Eisenstein, que Staline tenait en haute estime, se vit confier la réalisation du film. Il en écrivit le scénario, qui devait comprendre trois parties. Mais la guerre était là et Moscou menacé par les armées nazies. En avril 1943, Eisenstein et son équipe cherchèrent donc refuge à Alma-Ata, dans la République de Kazaquie, près des monts Oural, où s'étaient repliés les studios de Moscou et de Leningrad.

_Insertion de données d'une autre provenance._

-- ==== Sys2Proof/Machine/Bar0.lean ====
section
/-! DEFINITION. BAR0 of the host (R395): the primary mailbox as its registers run it (R406), the CXL registers, the MSI-X
table and pending bits, the doorbell pages, the mailbox channels, and the accesses the module ignores. -/

namespace Sys2Proof.Machine
open Sys2Proof

/-! ## The primary mailbox by its registers (R406; layout and codes of CXL 3.1, logs 51, 146) -/

/-- What a command of the primary mailbox does: the state after it, the return code, the output payload. An opcode that R406
does not list answers Unsupported, a payload too short Invalid Payload Length. -/
def mailboxCommand (s : State) (op : Nat) (pl : List Byte) : State × Nat × List Byte :=
  match op with
  | 0x0300 => (s, 0, stampBytes s)
  | 0x0301 => if pl.length = 8 then (setStamp s (leNat pl), 0, []) else (s, 0x16, [])
  | 0x0400 => (s, 0, logsList)
  | 0x0401 =>
    if pl.length ≠ 24 then (s, 0x16, [])
    else if pl.take 16 ≠ effectsUuid then (s, 2, [])
    else (s, logPart (field pl 16 4) (field pl 20 4))
  | 0xC000 =>
    let r := serveMessage s 1 4096 pl
    (r.1, 0, r.2)
  | _ => (s, 3, [])

/-- The bytes of the mailbox's payload registers. -/
def mailboxPayload (s : State) (n : Nat) : List Byte :=
  ((List.range (cdiv n 4)).flatMap (fun i => leBytes 4 (devWord s (mailboxBase + 0x20 + 4 * i)))).take n

/-- Puts bytes into the payload registers. -/
def setPayload (s : State) (bs : List Byte) : State :=
  (List.range (cdiv bs.length 4)).foldl (fun s i => setDev s (mailboxBase + 0x20 + 4 * i) (field bs (4 * i) 4)) s

/-- The doorbell bit of the mailbox's control register is set: the command runs, and the bit reads 0 again. -/
def runMailbox (s : State) : State :=
  let op := devWord s (mailboxBase + 8) % 65536
  let len := devWord s (mailboxBase + 8) / 65536 + 65536 * (devWord s (mailboxBase + 0xC) % 32)
  let r := mailboxCommand s op (mailboxPayload s (min len 4096))
  let n := r.2.2.length
  let s := setPayload (setDev r.1 (mailboxBase + 4) (devWord r.1 (mailboxBase + 4) / 2 * 2)) r.2.2
  let s := setDev (setDev s (mailboxBase + 8) (op + 65536 * (n % 65536))) (mailboxBase + 0xC) (n / 65536)
  send (setDev s (mailboxBase + 0x14) r.2.1) (.mailbox r.2.1 r.2.2)

/-! ## Accesses (R395) -/

/-- An aligned 32-bit access to the CXL device or component registers. -/
def devAccess (s : State) (o : Nat) (wr : Option Nat) : State :=
  if !devDefined o || (wr.isSome && devReadOnly o) then ignoreAccess s wr.isNone
  else match wr with
    | none => send s (.register (devWord s o))
    | some v => if o = mailboxBase + 4 ∧ v % 2 = 1 then runMailbox (setDev s o v) else setDev s o v

/-- An aligned 32-bit access to the MSI-X table. -/
def msixAccess (s : State) (w : Nat) (wr : Option Nat) : State :=
  match wr with
  | none => send s (.register (msixWord s.cxl w))
  | some v => writeMsix s w v

/-- An aligned 32-bit access to the MSI-X pending bit array, which is read only. -/
def pbaAccess (s : State) (i : Nat) (wr : Option Nat) : State :=
  if wr.isSome || decide (8 ≤ i) then ignoreAccess s wr.isNone else send s (.register (pbaWord s i))

/-- An aligned 32-bit access to BAR0, by its offset. -/
def bar0Access (s : State) (o : Nat) (wr : Option Nat) : State :=
  if o < 0x40000 then bellAccess s (o / 0x1000) (o % 0x1000) wr
  else if o < 0x60000 then devAccess s o wr
  else if o < 0x61000 then msixAccess s ((o - 0x60000) / 4) wr
  else if o < 0x62000 then pbaAccess s ((o - 0x61000) / 4) wr
  else if 0x100000 ≤ o ∧ o < 0x180000 then chanAccess s ((o - 0x100000) / 0x2000) (o % 0x2000) wr
  else ignoreAccess s wr.isNone

/-- IGNORED_REGISTER_ACCESS: an access of the host to BAR0. It is ignored as R395 has it where it is no aligned 32-bit access
to a defined register, a write to one that is read only, or too early; any other has the register's effect (log 146). -/
def execIgnoredRegisterAccess (off bytes : Nat) (op : RegOp) (s : State) : Res :=
  .next (bar0 (atTime s op.t) op.wr.isNone (fun s =>
    if bytes ≠ 4 ∨ off % 4 ≠ 0 then ignoreAccess s op.wr.isNone else bar0Access s off (op.wr.map (fun v => v % 2 ^ 32))))

end Sys2Proof.Machine
end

Les conditions de tournage furent extrêmement difficiles. Les cinéastes étaient obligés de travailler exclusivement la nuit, les usines d'armement utilisant le jour le courant électrique. Malgré ces difficultés, la réalisation de l'ouvrage fut menée à bien, et la première partie fut projetée, à Moscou, en janvier 1945. Chaleureusement accueilli.

Pendant toute l'année 1945, Eisenstein travailla à la seconde partie de son oeuvre.

Le réalisateur russe se trouvait à l'hôpital lorsqu'au sein du comité central du Parti communiste des critiques s'élevèrent contre la seconde partie d'Ivan le Terrible. Pour ménager le malade, ces critiques ne furent publiées que plusieurs mois plus tard. Eisenstein fit amende honorable et, au cours d'une entrevue qu'il eut avec Staline, obtint l'autorisation de tourner la troisième partie de son film.

Ivan le Terrible ne saurait désormais se concevoir que dans sa totalité. Les deux parties, en effet, s'opposent et se complètent. Tout est composé, agencé, dessiné, avec un art et une minutie sans pareils.